NAME
ygrok - Build YAML by parsing lines of plain text
SYNOPSIS
ygrok [-l|--loose] <pattern> [<file>...]
ygrok --pattern [<pattern_name> [<pattern>]]
yfrom -h|--help|--version
DESCRIPTION
This program takes lines of plain text and converts them into documents.
ARGUMENTS
pattern
The pattern to match with. Any line that does not match the pattern will be ignored.
See the full documentation for pattern syntax.
file
A file to read. The special file "-" refers to STDIN. If no files are specified, read STDIN.
OPTIONS
-l|--loose
Match anywhere in the line. Normally, the pattern must match the full line. Setting this allows the pattern to match anywhere in the line (but still only once).
--pattern
View, add, and edit patterns. With no arguments, shows all the patterns. With pattern_name
, shows the specific pattern or pattern category. With pattern
, adds a custom pattern that can then be used in future patterns.
# Show all patterns
ygrok --pattern
# Show all "NET" patterns
ygrok --pattern NET
# Show the "NET.HOSTNAME" pattern
ygrok --pattern NET.HOSTNAME
# Add a new pattern
ygrok --pattern HOSTS_LINE '%{NET.HOSTNAME:host} %{NET.IPV4:ip}'
# Use the new pattern
ygrok '%{HOSTS_LINE}' < /etc/hosts
-h | --help
Show this help document.
--version
Print the current ygrok and Perl versions.
PATTERNS
A pattern is a match for the entire line, splitting the line into fields.
A named ygrok match has the format: %{PATTERN_NAME:field_name}
. The PATTERN_NAME
is one of the available patterns, listed below. The field_name
is the field to put the matched data.
Additionally, the pattern is a Perl regular expression, so any regular expression syntax will work.

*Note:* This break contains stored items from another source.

theorem test_meets_LoadReturns :
    let a := { access (.ld 1 .d false) 8 with value := some [1, 2, 3, 4, 5, 6, 7, 8], issued := 0 }
    let b := access (.ld 1 .d false) 8
    let v := { a with performed := true, back := 96, strict := true }
    let s := { outstanding base v with dcc := 96 }
    let m := { access (.amo 1 .d false .swap) 8 with value := some [1, 2, 3, 4, 5, 6, 7, 8] }
    let e := { outstanding (inside base) { v with entry := 1, back := 97 } with dcc := 96 }
    let t := resident (outstanding base b) 0
    s.core.io.find? (fun b => b.id == 5) = some v ∧ s.inRegion = false ∧ v.performed = true ∧ v.back ≤ s.dcc ∧
    (outstanding base m).core.io.find? (fun b => b.id == 5) = some m ∧ e.inRegion = true ∧ e.core.reg.entry = 1 ∧ v.hnd.lgsz ≠ 0 ∧
    v.issued + 96 ≤ e.dcc ∧ e.dcc < 97 ∧ e.core.trap = none ∧
    t.core.io.find? (fun b => b.id == 5) = some b ∧ b.value = none ∧ b.poison = none ∧ b.performed = false ∧ b.y = 0 ∧ b.entry = 0 ∧
    b.ovl = [] ∧ t.blocked b = false ∧ t.fencedAt t.core.part b.pa = false ∧ isFabric b.pa = false ∧ t.lineWaits b.pa = false ∧
    (∀ i, i < b.data.length → t.pendingByte b (b.pa + i) = none) ∧
    (t.consumeWords (readWords (t.ownByte b) b.pa b.data.length) false).1 = none := by decide +kernel

theorem test_meets_StoreEffects :
    paged.granted 1 (4096 - 8) 8 (paged.srcH 1).wr ∧ (inside paged).granted 1 0 8 ((inside paged).srcH 1).wr ∧ (inside paged).inRegion = true ∧
    granules (putBytes (fun b => (⟨b, 0⟩ : HByte)) 0 (leBytes 8 0) []) ≤ 1024 ∧
    1024 < granules (putBytes (fun b => (⟨b, 0⟩ : HByte)) 0 (leBytes 8 0) ((List.range 1024).map fun i => (8 * i + 8, ⟨0, 0⟩))) ∧ base.inRegion = false ∧
    Mem.wf base.core.ls.mem = true := by
  simp only [State.granted]; decide +kernel

theorem test_meets_AtomicStarts :
    paged.granted 1 0 4 (paged.srcH 1).at_ ∧ paged.inRegion = false ∧ (inside paged).granted 1 0 4 ((inside paged).srcH 1).at_ ∧
    (inside paged).inRegion = true ∧ (inside paged).logEntries < 2048 := by
  simp only [State.granted]; decide +kernel

theorem test_meets_HomeSliceApplies : ∀ k ∈ [AccKind.st, .amop .w .add, .amo 1 .w false .cas],
    let a := access k 4
    let s := resident (outstanding base a) 0
    s.core.io.find? (fun b => b.id == 5) = some a ∧ a.fenced = false ∧ a.performed = false ∧ s.blocked a = false ∧
    s.fencedAt s.core.part a.pa = false ∧ isFabric a.pa = false ∧ s.lineWaits a.pa = false ∧ Mem.wf s.mem = true ∧
    (s.consume a.pa a.data.length false).1 = none ∧ s.poisonedWord a.pa a.data.length = none ∧ a.data.length = sizeBytes .w := by
  decide +kernel

theorem test_meets_AccessFaults :
    let bad := handles base 1 ⟨true, false, false, false, 12, 0, 0⟩
    let gone := handles base 1 ⟨true, true, true, true, 12, 0x6000000, 0⟩
    (base.srcH 1).v = false ∧ (paged.srcH 1).v = true ∧ 1 % 8 ≠ 0 ∧ (paged.srcH 1).bytes 1 < 4096 - 4 + 8 ∧ (bad.srcH 1).fits 1 0 8 = true ∧
    exists_ ((bad.srcH 1).addr 0) 8 = true ∧ (bad.srcH 1).rd = false ∧ (bad.srcH 1).wr = false ∧ (inside paged).inRegion = true ∧
    (gone.srcH 1).v = true ∧ (gone.srcH 1).fits 1 0 8 = true ∧ exists_ ((gone.srcH 1).addr 0) 8 = false := by decide +kernel

theorem test_meets_ProbePrefetchFill :
    let s := sets base [(1, 0), (2, 2 ^ 36 + 1), (3, 8), (4, 2 ^ 40), (5, 2 ^ 30 + 1)]
    let p : Perms := ⟨true, false, false⟩
    let q := s.probePages p 0 7 maxPages
    let f := s.probePages p (2 ^ 40) (2 ^ 40 + 7) maxPages
    let walks := fun (n : Nat) => onCtx s fun c => { c with walk := some n }
    let host := { paged with mem := paged.mem.writeBytes 0x3000 [0x7B] }
    (s.src 1).toNat = 0 ∧ 2 ^ 36 < (s.src 2).toNat ∧ (s.src 3).toNat ≠ 0 ∧ (s.src 3).toNat ≤ 2 ^ 36 ∧ s.firmware = false ∧ q.1 = none ∧
    q.2.core.blk = .none ∧ q.2.dcc = s.dcc ∧ q.2.firmware = false ∧ f.1 = some ⟨0x04, s.src 4, 2 ^ 40⟩ ∧ f.2.core.trap = none ∧
    f.2.firmware = false ∧ (s.src 5).toNat ≤ 2 ^ 36 ∧ (s.probePages p 0 (2 ^ 30) maxPages).1 = some ⟨0x04, 2 ^ 30, 2 ^ 30⟩ ∧ s.inRegion = false ∧
    s.core.walk = none ∧ (walks 5).core.walk = some 5 ∧ s.dcc < 5 ∧ (walks 0).core.walk = some 0 ∧ 0 ≤ s.dcc ∧ s.core.blk = .none ∧
    (host.hostOwned (host.srcH 1) 0).1 = true ∧ (inside s).inRegion = true ∧
    (access (.probe p 7) 0).performed = false ∧ 7 < { access (.probe p 7) 0 with va := 0x1000 }.va.toNat ∧
    (blocked s (.probe 5)).core.blk = .probe 5 ∧ s.core.blocked = [] ∧ (s.hostOwned (paged.srcH 1) 4095).1 = false ∧ (paged.srcH 1).v = true ∧ (paged.srcH 1).rd = true ∧ 4095 < (paged.srcH 1).bytes 1 ∧
    isFabric ((paged.srcH 1).addr 4095) = false ∧ isTier2 0 = false ∧ s.lines.length < 16 := by decide +kernel

theorem test_meets_RegionAndCommitIssue :
    base.firmware = false ∧ base.inRegion = false ∧ (2 ^ 20 : BitVec 24).toNat ≤ base.maxLen ∧ base.maxLen < (2 ^ 20 + 1 : BitVec 24).toNat ∧
    (∀ e ∈ base.agenda, e.target ≠ base.me) ∧ base.core.replay.repend = false ∧
    (onCtx base fun c => { c with replay := { c.replay with repend := true } }).core.replay.repend = true ∧
    (inside base).inRegion = true := by decide +kernel

theorem test_meets_CommitAndPublish :
    let s := onCtx (inside base) fun c => { c with reg := { c.reg with commit := .checking .core }, held := { c.held with sbLs := [(0, 1)] } }
    let p : PubSet := ⟨5, 1, 0, .device, 0, [(0, 1)], [], 1, [], [], [], 0, 0, 0, 0, 0, 0, false, none⟩
    let odd := onCtx s fun c => { c with reg := { c.reg with digest := 1 } }
    let t := resident { onCtx base fun c => { c with reg := { c.reg with commit := .publishing 5 } } with pubs := [p] } 0
    s.inRegion = true ∧ s.core.reg.commit = .checking .core ∧ s.core.trap = none ∧ s.core.reg.digest = s.core.cruiser.digest ∧
    odd.core.reg.digest ≠ odd.core.cruiser.digest ∧ t.core.blocked = [] ∧ Mem.wf s.core.ls.mem = true ∧
    s.core.held.sbLs.Pairwise (fun x y => x.1 < y.1) ∧ t.pubs.find? (fun q => q.id == 5) = some p ∧ p.applied = false ∧ p.log = [] ∧
    p.fenced = none ∧ p.vis ≤ t.dcc ∧ Mem.wf t.mem = true ∧ p.plain.Pairwise (fun x y => x.1 < y.1) ∧
    (∀ e ∈ p.plain, isHbm e.1 = true ∧ t.resident e.1 = true) ∧ scopeTier p.sc = false ∧ scopeMedia p.sc = false ∧ t.unacked p.id = false ∧
    t.core.isCtx p.launch p.lcore = true ∧ t.firmware = false ∧ t.core.reg.commit = .publishing 5 := by decide +kernel

theorem test_meets_DiscardAndReentry :
    let s := blocked base .reentry
    let r := fun (cause : BitVec 8) (cnt : BitVec 8) => onCtx s fun c => { c with
      replay := { c.replay with cause := cause }, stat := { c.stat with cnt := cnt } }
    (inside base).inRegion = true ∧ (inside base).core.reg.entry = 1 ∧ (inside base).core.trap = none ∧
    (inside base).core.reg.snap.layer = none ∧ base.inRegion = false ∧ (r 0x15 255).core.blk = .reentry ∧ (r 0x15 255).core.stopping = false ∧
    (r 0x15 255).toRetranslate = [] ∧ (r 0x15 255).resultsPending = false ∧ (r 0x08 2).core.stat.cnt.toNat + 1 ≤ (r 0x08 2).core.arch.csr.relim.toNat ∧
    (r 0x08 3).core.arch.csr.relim.toNat < (r 0x08 3).core.stat.cnt.toNat + 1 ∧ (r 0x08 3).core.trap = none := by decide +kernel

theorem test_meets_RevocationClearsHandles :
    let a := access .st 8
    (withPeer base 1).cores.length = 2 ∧ ((withPeer base 1).cores.map Core.phys).Nodup ∧
    (∃ c ∈ (inside paged).cores, c.vf = 0 ∧ c.reg.isOpen = true ∧ (c.arch.hreg 1).v = true ∧ (c.arch.hreg 1).overlaps 4095 1 = true) ∧
    (∃ c ∈ (outstanding paged a).cores, a ∈ c.io) ∧ a.kind.mem = true ∧ a.performed = false ∧ a.hnd.overlaps 4095 1 = true := by
  decide +kernel

theorem test_meets_FenceHoldsItsClasses :
    let s := outstanding base (access .st 8)
    let p : PubSet := ⟨0, 1, 0, .core, 0, [], [], 1, [], [(0, 0)], [], 0, 0, 0, 0, 0, 0, false, none⟩
    let t := { base with lines := [⟨2 ^ 48, true, 0, [], false, 0, [(1, 0, 0)], []⟩] }
    (fw base).firmware = true ∧ base.core.fenceWaits 1 base.serial = false ∧ (inside base).inRegion = true ∧ scopeTier .device = false ∧
    scopeMedia .device = false ∧ base.pubs = [] ∧ (∃ q ∈ { base with pubs := [p] }.pubs, q.launch = base.core.launch ∧ q.lcore = base.core.lcore ∧
      q.id < 6 ∧ ∃ x ∈ q.classes, (1 : BitVec 16).getLsbD x.2.toNat = true) ∧ scopeTier .tier2 = true ∧
    (∃ l ∈ t.lines, l.dirty = true ∧ isTier2 l.addr = true ∧ t.wrote 1 l.writers = true) ∧ scopeMedia .media = true ∧ s.core.blocked = [] ∧ s.firmware = false ∧ s.core.fenceWaits 1 6 = true ∧ s.core.blk = .none ∧ { s with serial := 6 }.serial = 6 ∧
    (blocked s (.fence 3)).core.blk = .fence 3 := by decide +kernel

Any named captures ((?<field_name>PATTERN)
) will be part of the document.
BUILT-IN PATTERNS
The built-in patterns are common patterns that are always available.
- Simple Patterns
-
- WORD
-
A single word,
\b\w+\b
. - DATA
-
A non-slurpy section of data,
.*?
. - INT
-
An integer, positive or negative.
- NUM
-
A floating-point number, positive or negative, with optional exponent.
- Date/Time Patterns
-
- DATE.MONTH
-
A full or abbreviated month name for the "C" locale (January (Jan), February (Feb), etc...)
- DATE.ISO8601
-
An ISO8601 date/time
- DATE.HTTP
-
An RFC822 date/time, used by HTTP.
- DATE.SYSLOG
-
A syslog date, like "Jan 01 01:23:45"
- Operating System Patterns
-
- OS.USER
-
A username.
- OS.PROCNAME
-
A process name
- Networking Patterns
-
- NET.IPV4
-
An IPv4 address.
- NET.IPV6
-
An IPv6 address.
- NET.HOSTNAME
-
A network host name. Either an RFC1101 domain or an IPv4 or IPv6 address.
- URL Patterns
-
- URL
-
A full URL with scheme
- URL.PATH
-
The path part of a URL
- Log File Patterns
-
- LOG.HTTP_COMMON
-
The Apache Common Log Format.
- LOG.HTTP_COMBINED
-
The Apache Combined Log Format.
- LOG.SYSLOG
-
The syslog format (RFC 3164)
- POSIX Command Output Patterns
-
- POSIX.LS
-
Parse the output of
ls -l
- POSIX.PS
-
Parse the output of
ps
- POSIX.PSX
-
Parse the output of
ps x
andps w
- POSIX.PSU
-
Parse the output of
ps u
ENVIRONMENT VARIABLES
- YERTL_FORMAT
-
Specify the default format Yertl uses between commands. Defaults to
yaml
. Can be set tojson
for interoperability with other programs.